Clean pure-Python reimplementation of scDRS — single-cell disease-relevance scoring from GWAS gene sets.
Project description
py-scdrs
pyscdrs is a clean, pure-Python reimplementation of
scDRS (single-cell
disease-relevance score) for the omicverse
project.
scDRS (Zhang*, Hou*, et al. & Price, Nature Genetics 2022, 54:1572-1580) scores individual cells in scRNA-seq data for their relevance to a disease or complex trait, using a polygenic gene set derived from GWAS summary statistics (typically via MAGMA).
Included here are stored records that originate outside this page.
-- ==== Sys2Proof/Word.lean ====
section
/-! DEFINITION. The plainest data of the part: bytes and words as the links carry them, numbers that
saturate (section 5.3), and tables of a fixed number of places. -/

namespace Sys2Proof

abbrev Byte := BitVec 8

abbrev Word16 := BitVec 16

/-- Section 5.3: a counter or age at its stated maximum stays there. -/
def satAdd (top n k : Nat) : Nat := min top (n + k)

/-- A fixed number of like things: `n` places, numbered from 0 (section 5.4). -/
structure Tab (α : Type) (n : Nat) where
  list : List α
  len : list.length = n
deriving DecidableEq, Repr

def Tab.replicate {α : Type} (n : Nat) (a : α) : Tab α n := ⟨List.replicate n a, List.length_replicate⟩

/-- What place `i` holds; past the last place, the empty value of the type. -/
def Tab.get {α : Type} {n : Nat} [Inhabited α] (t : Tab α n) (i : Nat) : α := t.list.getD i default

/-- The table with place `i` overwritten; past the last place, the table as it was. -/
def Tab.set {α : Type} {n : Nat} (t : Tab α n) (i : Nat) (a : α) : Tab α n :=
  ⟨t.list.set i a, by simp [t.len]⟩

def Tab.modify {α : Type} {n : Nat} [Inhabited α] (t : Tab α n) (i : Nat) (f : α → α) : Tab α n :=
  t.set i (f (t.get i))

def Tab.map {α β : Type} {n : Nat} (f : α → β) (t : Tab α n) : Tab β n :=
  ⟨t.list.map f, by simp [t.len]⟩

/-- The list with each element replaced, `i` being the number of its first place. -/
def mapFrom {α β : Type} (f : Nat → α → β) : Nat → List α → List β
  | _, [] => []
  | i, a :: rest => f i a :: mapFrom f (i + 1) rest

theorem length_mapFrom {α β : Type} (f : Nat → α → β) (l : List α) :
    ∀ i, (mapFrom f i l).length = l.length := by
  induction l with
  | nil => intro i; rfl
  | cons a l ih => intro i; simp [mapFrom, ih]

/-- Every place recomputed from its number and what it holds. -/
def Tab.mapIdx {α β : Type} {n : Nat} (f : Nat → α → β) (t : Tab α n) : Tab β n :=
  ⟨mapFrom f 0 t.list, by rw [length_mapFrom, t.len]⟩

/-- The places with their numbers, in ascending order. -/
def Tab.enum {α : Type} {n : Nat} (t : Tab α n) : List (Nat × α) := mapFrom Prod.mk 0 t.list

/-- The number of the first place, in ascending order, of which `p` holds. -/
def firstFrom {α : Type} (p : Nat → α → Bool) : Nat → List α → Option Nat
  | _, [] => none
  | i, a :: rest => if p i a then some i else firstFrom p (i + 1) rest

def Tab.first {α : Type} {n : Nat} (p : Nat → α → Bool) (t : Tab α n) : Option Nat := firstFrom p 0 t.list

/-- Two tables walked together, place by place. -/
def Tab.zip {α β : Type} {n : Nat} (t : Tab α n) (u : Tab β n) : Tab (α × β) n :=
  ⟨t.list.zip u.list, by simp [t.len, u.len]⟩

end Sys2Proof
end

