/-- An OK item: the value, or the limit it passes, with its quality, and the age starts again; no other point changes. A
FAULT item: the quality FAULT, or STALE where the age is at the max age already, with the value held. After the items
of a REPORT one UPLINK carries the forwarded points among them that differ from what they last sent. A point whose age
reaches its max age becomes STALE with its value held, and a forwarded one sends an UPLINK of its own; the watch
entries of a point that was usable lose it; no other point changes. That the event raises the age to the max age is
the model's choice (log 23). Each item of a REPORT is looked up by the node and its index; one that matches no point
is discarded, and one that does is taken as OK or FAULT, and the point offered to its consumers, in the order of R19's
table: the model's choice (log 12). That what one event does to the image is noted as one step is the model's choice
(log 50). -/
def Obligations.PointsChange : Prop :=
  (∀ (s : State) (p : Nat) (v : Int), p < 256 →
    let m := s.tables.points.get p
    let r := s.points.runs.get p
    (m.low ≤ v → v ≤ m.high →
      (s.okItem p v).points.runs.get p = { r with value := some v, quality := .good, ageMs := 0 }) ∧
    (v < m.low →
      (s.okItem p v).points.runs.get p = { r with value := some m.low, quality := .suspect, ageMs := 0 }) ∧
    (m.low ≤ v → m.high < v →
      (s.okItem p v).points.runs.get p = { r with value := some m.high, quality := .suspect, ageMs := 0 }) ∧
    (∀ q, q ≠ p → (s.okItem p v).points.runs.get q = s.points.runs.get q)) ∧
  (∀ (p : Fin 256) (s : State), s.running = true →
    (s.points.runs.get p).quality ≠ .never → (s.points.runs.get p).quality ≠ .stale → ∃ t,
    exec (.pointStale p) s = .next t ∧ (t.points.runs.get p).quality = .stale ∧
    (t.points.runs.get p).value = (s.points.runs.get p).value ∧
    (∀ q, q ≠ p.val → t.points.runs.get q = s.points.runs.get q) ∧
    (isSet (s.tables.points.get p).forward = false →
      (t.points.runs.get p).sentValue = (s.points.runs.get p).sentValue ∧
      (t.points.runs.get p).sentQuality = (s.points.runs.get p).sentQuality) ∧
    ((s.points.runs.get p).quality.usable = true → ∀ k, k < 32 → s.tables.chained k = false →
      (s.tables.watch.get k).point.get = some p.val → (t.watch.runs.get k).lost = true) ∧
    t.tables = s.tables ∧ t.memory = s.memory ∧ t.store = s.store ∧ t.engines = s.engines ∧ t.loader = s.loader ∧
    ((s.points.runs.get p).quality = .fault → isSet (s.tables.points.get p).forward = false →
      t = { s with points := t.points })) ∧
  (∀ (s : State) (p : Nat), p < 256 →
    let m := s.tables.points.get p
    let r := s.points.runs.get p
    let t := s.faultItem p
    let late := fun age => if 1000 * m.maxAge ≤ age then Quality.stale else .fault
    (r.quality = .fault ∨ r.quality = .stale → t = s) ∧
    (r.quality = .never → ∃ age, age = min 65535000 s.points.runMs ∧
      t = { s with points := { s.points with runs := s.points.runs.set p { r with
        ageMs := age
        quality := late age } } }) ∧
    (r.quality = .good ∨ r.quality = .suspect →
      t = State.lossOfUse { s with points := { s.points with
        runs := s.points.runs.set p { r with quality := late r.ageMs } } } p ∧
      t.points.runs = s.points.runs.set p { r with quality := late r.ageMs } ∧
      t.watch = (s.watchLoss p).watch)) ∧
  (∀ (s : State) (n : Nat) (items : List Item),
    (s.takeItems n items =
      let u := items.foldl (fun u i => u.applyItem n i) s
      u.sendUplink (u.uplinkPoints n items)) ∧
    (s.uplinkPoints n items).Pairwise (· < ·) ∧
    (∀ p, p ∈ s.uplinkPoints n items ↔
      let m := s.tables.points.get p
      let r := s.points.runs.get p
      p < 256 ∧ m.mapped = true ∧ isSet m.forward = true ∧ m.node = n ∧ (∃ i ∈ items, i.index.toNat = m.index) ∧
      (r.sentQuality ≠ some r.quality ∨
        (∃ v w, r.value = some v ∧ r.sentValue = some w ∧ (m.deadband : Int) < |v - w|) ∨
        r.value.isSome ≠ r.sentValue.isSome))) ∧
  (∀ (s : State) (points : List Nat), (∀ p ∈ points, p < 256) →
    let t := s.sendUplink points
    (points = [] → t = s) ∧
    (points ≠ [] → s.trunk.reports.length < 16 →
      t = { s with trunk := t.trunk, points := { s.points with runs := t.points.runs } } ∧
      t.trunk.flags = s.trunk.flags ∧
      t.trunk.reports = s.trunk.reports ++
        [.uplink (points.map fun p => ⟨p, (s.points.runs.get p).value, (s.points.runs.get p).quality⟩)] ∧
      ∀ p, p < 256 → t.points.runs.get p = if p ∈ points then { s.points.runs.get p with
          sentValue := (s.points.runs.get p).value
          sentQuality := some (s.points.runs.get p).quality } else s.points.runs.get p) ∧
    (points ≠ [] → 16 ≤ s.trunk.reports.length →
      t = { s with trunk := t.trunk } ∧ t.trunk.reports = s.trunk.reports ∧
      t.trunk.counters.uplinksDropped = min 65535 (s.trunk.counters.uplinksDropped + 1) ∧
      EventFlag.uplinkDropped.of t.trunk.flags = true)) ∧
  (∀ (p : Fin 256) (s : State), s.running = true → isSet (s.tables.points.get p).forward = true →
    (s.points.runs.get p).quality ≠ .never → (s.points.runs.get p).quality ≠ .stale →
    let r := s.points.runs.get p
    let u : State := { s with points := { s.points with runs := s.points.runs.set p { r with
      quality := .stale
      ageMs := max r.ageMs (1000 * (s.tables.points.get p).maxAge) } } }
    exec (.pointStale p) s = .next
      (s.asStep (State.sendUplink (if r.quality.usable = true then u.lossOfUse p else u) [p.val]))) ∧
  (∀ (s : State) (n : Nat) (item : Item),
    let names := fun p => p < 256 ∧ (s.tables.points.get p).mapped = true ∧ (s.tables.points.get p).node = n ∧
      (s.tables.points.get p).index = item.index.toNat
    ((∀ p, ¬ names p) → s.applyItem n item = s) ∧
    (∀ p, names p → (∀ q, q < p → ¬ names q) →
      (item.quality = .ok → s.applyItem n item = s.okItem p item.value.toInt) ∧
      (item.quality = .fault → s.applyItem n item = s.faultItem p))) ∧
  (∀ (s : State) (p : Nat) (v : Int),
    let m := s.tables.points.get p
    let r := s.points.runs.get p
    let held : Int × Quality :=
      if v < m.low then (m.low, .suspect) else if m.high < v then (m.high, .suspect) else (v, .good)
    let u : State := { s with points := { s.points with runs := s.points.runs.set p { r with
      value := some held.1
      quality := held.2
      ageMs := 0 } } }
    s.okItem p v = (((u.watchValue p held.1).fogPoint p).zonePoint p).heatArrival p ∧
    s.lossOfUse p = ((s.watchLoss p).fogPoint p).zonePoint p)

/-! ### Channel image (chapter 2) -/

/-- A demand write in RUN: the demand, the commanded value under the guard level, and the offer of the node if the
commanded value changed; it is one event of the image, noted with what it changed. A series takes its writes one by one in
their order, each behind the first marked as a further write of the series, and of two writes to one channel the later
stands; the events of a commit, and those of a step that does more than one thing, are marked as one step. That the image's events are kept so is the model's choice (log 50). -/
def Obligations.DemandWritten : Prop :=
  (∀ (s : State) (ch level : Nat), s.inRun = true → (s.tables.channels.get ch).mapped = true →
    let c := (s.tables.channels.get ch).commandedFor s.watch.guard level
    let n := (s.tables.channels.get ch).node
    let event := fun offers : List Nat => (⟨[(ch, s.image.get ch)], s.seg.urgent.length, offers, .first⟩ : ImageEvent)
    (c = (s.image.get ch).commanded → s.writeDemand ch level = { s with
      image := s.image.set ch ⟨level, c⟩
      seg := { s.seg with log := s.seg.log ++ [event []] } }) ∧
    (c ≠ (s.image.get ch).commanded → s.writeDemand ch level = { s with
      image := s.image.set ch ⟨level, c⟩
      seg := { s.seg with
        urgent := if ∃ e ∈ s.seg.urgent, e.address = n then s.seg.urgent else s.seg.urgent ++ [⟨n, .value⟩]
        log := s.seg.log ++ [event [n]] } })) ∧
  (∀ (s : State) (writes : List (Nat × Nat)),
    let t := s.writeSeries writes
    t = s.asSeries (writes.foldl (fun t w => t.writeDemand w.1 w.2) s) ∧
    (s.inRun = true → (∀ w ∈ writes, w.1 < 512 ∧ (s.tables.channels.get w.1).mapped = true) →
      (∀ ch, ch < 512 → t.image.get ch = match (writes.filter fun w => w.1 == ch).getLast? with
        | some w => ⟨w.2, (s.tables.channels.get ch).commandedFor s.watch.guard w.2⟩
        | none => s.image.get ch) ∧
      ∃ events, t.seg.log = s.seg.log ++ events ∧ events.length = writes.length ∧
        ∀ e ∈ events.drop 1, e.link = .sameSeries)) ∧
  (∀ s t : State,
    (t.seg.log = s.seg.log → s.asSeries t = t ∧ s.asCommit t = t ∧ s.asStep t = t) ∧
    (∀ e rest, t.seg.log = s.seg.log ++ e :: rest →
      let marked := fun link : EventLink → EventLink => ({ t with seg := { t.seg with
        log := s.seg.log ++ e :: rest.map fun other => { other with link := link other.link } } } : State)
      s.asSeries t = marked (fun _ => .sameSeries) ∧ s.asCommit t = marked (fun _ => .sameStep) ∧
      s.asStep t = marked fun link => if link = .first then .sameStep else link))

/-- The commanded value of a mapped channel: the demand clamped to floor..limit, the limit prevailing below the
floor; the limit is the ceiling, or the lesser of ceiling and cap of a heat-bearing channel. And every step keeps
it so. -/
def Obligations.CommandedIsClamped : Prop :=
  (∀ (r : ChannelRec) (g : GuardLevel) (demand : Nat),
    let limit := if isSet r.heatBearing = true then
        (match g with
        | .normal => r.ceiling
        | .warm => min r.ceiling r.warmCap
        | .critical => min r.ceiling r.criticalCap)
      else r.ceiling
    r.commandedFor g demand = min limit (max r.floor demand)) ∧
  KeptByStep State.commandedLaw

/-- The urgent queue: an offer joins at the tail or leaves the queue as it is, and no step makes it hold a node
twice. -/
def Obligations.UrgentQueueHolds : Prop :=
  (∀ (q : List UrgentEntry) (a : Nat) (reason : JoinReason),
    ((∃ e ∈ q, e.address = a) → offerNode q a reason = q) ∧
    ((∀ e ∈ q, e.address ≠ a) → offerNode q a reason = q ++ [⟨a, reason⟩])) ∧
  KeptByStep State.urgentLaw

/-- Refresh expiry and lapse of a node that takes SET frames. That the event itself raises the age to the value it
stands for is the model's choice (log 23), and so is that an offer of it puts every write before it behind the next
composition (log 50). -/
def Obligations.RefreshAndLapse : Prop :=
  ∀ (a : Byte) (m : NodeRec) (i : Nat) (s : State), s.running = true → s.tables.nodeIndex a.toNat = some i →
    s.tables.nodes.get i = m → m.takesSet = true →
    ((s.seg.nodes.get i).refreshed = false → ∃ nodes,
      nodes = s.seg.nodes.set i { s.seg.nodes.get i with
        refreshed := true
        lastSetMs := max (s.seg.nodes.get i).lastSetMs (1000 * m.refresh) } ∧
      exec (.refreshExpiry a) s = .next { s with seg := { s.seg with
        nodes := nodes
        urgent := if s.inTransmission a.toNat = true then s.seg.urgent
          else offerNode s.seg.urgent a.toNat .refresh
        log := if s.inTransmission a.toNat = true then s.seg.log else [] } }) ∧
    ((s.seg.nodes.get i).lapse = false → ∃ nodes,
      nodes = s.seg.nodes.set i { s.seg.nodes.get i with
        lapse := true
        lastSetMs := max (s.seg.nodes.get i).lastSetMs (min 65535 (2000 * m.refresh + 1)) } ∧
      exec (.refreshLapse a) s = .next (State.raise { s with seg := { s.seg with nodes := nodes } } .refreshLapse))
The score is a covariate-corrected, technical-variance-weighted average of disease-gene expression, calibrated against Monte-Carlo control gene sets matched on the gene-level mean-variance relationship.
This package is a faithful rewrite — with the same random_seed it
reproduces the original scdrs package's control gene sets, scores and
p-values bit-for-bit on the bundled toy data.
Install
pip install pyscdrs
Pure Python — depends only on numpy, scipy, pandas, anndata,
scanpy, scikit-misc, statsmodels and tqdm. No R / rpy2.
Quick start
import anndata, pandas as pd
import pyscdrs as scdrs
# Load size-factor-normalized, log1p-transformed single-cell data
adata = anndata.read_h5ad("toydata_mouse.h5ad")
df_cov = pd.read_csv("toydata_mouse.cov", sep="\t", index_col=0)
# 1. Preprocess: covariate correction + gene/cell stats + mean-var bins
scdrs.preprocess(adata, cov=df_cov)
# 2. Load a MAGMA-style .gs gene set and score cells
dict_gs = scdrs.load_gs("toydata_mouse.gs")
genes, weights = dict_gs["toydata_gs_mouse"]
df_res = scdrs.score_cell(
adata, genes, gene_weight=weights, n_ctrl=1000, random_seed=0,
return_ctrl_norm_score=True,
)
print(df_res[["raw_score", "norm_score", "pval", "zscore"]].head())
# 3. Downstream: cell-group association + heterogeneity
import scanpy as sc
sc.pp.neighbors(adata, n_neighbors=15, n_pcs=20)
dict_group = scdrs.downstream_group_analysis(
adata, df_res, group_cols=["cell_type"]
)
Public API
| Stage | Function |
|---|---|
| Preprocessing | preprocess, compute_stats, reg_out, category2dummy |
| Scoring | score_cell |
| Downstream | downstream_group_analysis, downstream_corr_analysis, downstream_gene_analysis, test_gearysc, gearys_c |
| Gene-set / I/O | load_gs, save_gs, munge_gs, load_h5ad, load_homolog_mapping, convert_species_name, zsc2pval, pval2zsc |
score_cell options
weight_opt— raw-score weighting:uniform,vs(1/sqrt technical variance, default),inv_std(1/std),od(overdispersion score).ctrl_match_key— gene statistic for matching control genes (defaultmean_var).n_ctrl— number of Monte-Carlo control gene sets (default 1000).random_seed— governs the control gene sets; the same seed gives the same results as the originalscdrs.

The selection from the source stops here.